Fitting baseline models and covariate filtering

Two baseline models were evaluated to match the two NN model input scenarios. The first model was the performance of the PGS Catalogue PGS on its own on the UKB test set to serve as a baseline for the NN models that only had SNP and PGS as input data. The second model was a multiple linear or logistic regression model to serve as a baseline for the NN models that had the PGS + covariates as input data. This baseline had as input the PGS Catalogue, PGS, and up to 83 numeric or binary and 115 multi-level factor covariates. This model was fit twice, the first time with all predictors, and a second time with filtering to keep only those covariates that had a valid (non-NA), significant association (p < 0.05) with the phenotype. This same list of covariates was then taken forward to be used for the matching NN models. The training and test sets for both of these models were used with the same 75,000 and 25,000 individuals that were later used for the NN models.

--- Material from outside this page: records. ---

-- ==== Sys2Proof/Machine/Health.lean ====
section
/-! DEFINITION. Seat health: stall, recovery, readmission, retirement and rejoin (R135 to R149), and the expiries of the
silence and drop timers. -/

namespace Sys2Proof.Machine

/-- R139: the progress at which a stalling seat freezes. -/
def State.freezeAt (s : State) (p : PortId) : Int :=
  let fallback : Int := ((s.car p).latest.map (·.progress)).getD (-(s.lapLength : Int))
  clampProgress s.lapLength s.lapCount ((s.lastProjected (carOf p)).getD fallback)

/-- R138, R147: a RUNNING seat becomes STALLED, by silence in phase SILENT or by a rejoin in phase RECOVERING with run 0; its
drop timer starts and a STALL event is appended. -/
def stallSeat (p : PortId) (rejoin : Bool) (s : State) : State :=
  appendEvent (.stall p (s.raceTime s.now) rejoin)
    (s.setSeat p
      { s.seat p with
        state := .stalled
        stallPhase := some (if rejoin then .recovering else .silent)
        recoveryRun := if rejoin then some 0 else none
        frozenProgress := some (s.freezeAt p)
        silenceTimer := none
        dropTimer := startTimer s.now (ofS s.settings.dropLimit) })

/-- R143: readmission. -/
def readmit (p : PortId) (s : State) : State :=
  appendEvent (.resume p (s.raceTime s.now))
    (s.setSeat p
      { s.seat p with
        state := .running, stallPhase := none, recoveryRun := none, frozenProgress := none, dropTimer := none
        silenceTimer := startTimer s.now (ofMs s.settings.stallLimit) })

/-- R60, R145: the seat becomes RETIRED with a reason, a retire progress and the race time now; its stall fields become
absent, its timers are cancelled, a RETIRE event is appended, and the race controller is told. -/
def retireSeat (p : PortId) (reason : RetireReason) (progress : Int) (s : State) : State :=
  let t := s.raceTime s.now
  retirementNotice
    (appendEvent (.retire p (some t) reason)
      (s.setSeat p
        { s.seat p with
          state := .retired, stallPhase := none, recoveryRun := none, frozenProgress := none
          retireReason := some reason, retireProgress := some progress, retireTime := some t
          silenceTimer := none, dropTimer := none }))

/-- R137: the silence timer of a seat expires. -/
def silenceExpires (p : PortId) (s : State) : State :=
  if expired s.now (s.seat p).silenceTimer then
    let t := s.setSeat p { s.seat p with silenceTimer := none }
    match (t.seat p).state with
    | .ready => if t.race.state = .grid then t.setSeat p { t.seat p with state := .entered } else t
    | .running => if t.race.state.live then stallSeat p false t else t
    | .vacant | .linked | .entered | .stalled | .finished | .retired => t
  else s

/-- R145: the drop timer of a seat expires. -/
def dropExpires (p : PortId) (s : State) : State :=
  if expired s.now (s.seat p).dropTimer then
    let t := s.setSeat p { s.seat p with dropTimer := none }
    if (t.seat p).state = .stalled ∧ t.race.state.live = true then
      retireSeat p .linkLost ((t.seat p).frozenProgress.getD (-(t.lapLength : Int))) t
    else t
  else s

/-- R147: a HELLO with the seat's own cabinet id from a RUNNING or STALLED seat in COUNTDOWN, RACING or FINISHING. A seat
already STALLED keeps its frozen progress and its drop timer, which starts only if it is stopped (R144). -/
def rejoin (p : PortId) (s : State) : State :=
  let x := s.seat p
  match x.state with
  | .running => stallSeat p true s
  | .stalled =>
    s.setSeat p
      { x with
        stallPhase := some .recovering
        recoveryRun := some 0
        dropTimer :=
          match x.dropTimer with
          | some t => some t
          | none => startTimer s.now (ofS s.settings.dropLimit) }
  | .vacant | .linked | .entered | .ready | .finished | .retired => s

/-- SILENCE_EXPIRY. -/
def execSilenceExpiry (p : PortId) (s : State) : Host.Outcome State Fault Refusal := whileRunning (silenceExpires p) s

/-- DROP_EXPIRY. -/
def execDropExpiry (p : PortId) (s : State) : Host.Outcome State Fault Refusal := whileRunning (dropExpires p) s

end Sys2Proof.Machine
end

Controlling for joint tagging effects

To investigate the potential to mitigate the confounding caused by joint tagging effects, the following two strategies were evaluated:

1.
SNP-dosage weighting: This entailed multiplying the allele dosages of the SNP input data fed to the NN by the PGS’ per-SNP weights. We note that this strategy would not eliminate apparent statistical epistasis induced by joint tagging effects, instead, it is expected to reduce the performance gains possible due to such effects via the following mechanism. The extra information inferable from joint tagging effects that could be used to improve predictive performance would be present in the input, encoded in the additive SNP weights from LD-aware PGS generation methods. Therefore, when comparing the performance of nonlinear and linear NNs, where both models had these per-SNP PGS weights available, any advantage of the nonlinear NN over the linear NN would be likely due to genuine epistasis.
2.
LD-clumping + distance filtering: This strategy entailed LD clumping performed in PLINK⁵² on the GWAS results using ‘--tag-r2 0.5’ and’--tag-kb 500’ flags. Only a single variant from each locus was kept, and the surviving loci were then distance filtered, such that no two variants were allowed to be closer than 500 kb (always keeping the lower p-value signal). The rationale for this was that all surviving variants would be too far apart for LD to exist between them and untyped SNPs, and therefore for joint tagging effects to be generated. We note that this is a brute force approach, which may be only useful in eliminating the apparent statistical epistasis generated by joint tagging effects at the cost of eliminating the majority of the signal. Therefore, this strategy would be only viable to demonstrate the existence of genuine epistasis, but not for constructing state-of-the-art PGS models.

Neural-network models

The NN models were custom-written in Python, utilising the PyTorch⁵³ framework. Multi-level factor covariates were transcoded into a one-hot representation, and continuous covariates (including individual-level PGS) were transformed into z-scores. All covariate input was then concatenated with the PLINK genotype data to be fed as input to the NN models. For simulations with the haplotype mitigation strategy ‘SNP-dosage weighting’, and for all real data analyses, the allele dosages of SNP input data [0,1,2] were multiplied by the per-SNP weights from the supplied PGS file. For case-control phenotypes, oversampling was enabled to achieve a 50:50 presentation of cases:controls to the model during training. The NN models were multi-layer perceptrons, with an architecture that consisted of three fully-connected hidden layers. Depending on the genetic architecture and the sample size available for a given phenotype, an overparameterized model with too many learnable weights may yield poorer performance. Therefore, for each phenotype two models were fit, a ‘large’ model with 100, 50 and 25, and another ‘small’ model with 24, 12 and 6 neurons in each hidden layer, respectively. The rest of the model hyperparameters were batch size: 32, dropout: 0.3, learning rate: 0.001, batch normalisation enabled, softplus activation function and SGD optimiser. These model hyperparameters were based on a combination of literature review and preliminary tests using the random search via the hyperopt package^54,55, which included up to 20 hidden layers, 4000 neurons in the first layer, and a dropout of up to 0.9. For a more detailed explanation of model choice, see Supplementary Note 2. Models were trained until no performance improvement was observed on the validation sets for 12 epochs. Models that achieved their best validation performance in their first epoch were re-trained with the initial learning rate halved to further improve fit. For each phenotype, the final model was chosen to be either the ‘large’ or the ‘small’ one, based on their performance in the validation set as evaluated by r² between predicted and observed phenotypes.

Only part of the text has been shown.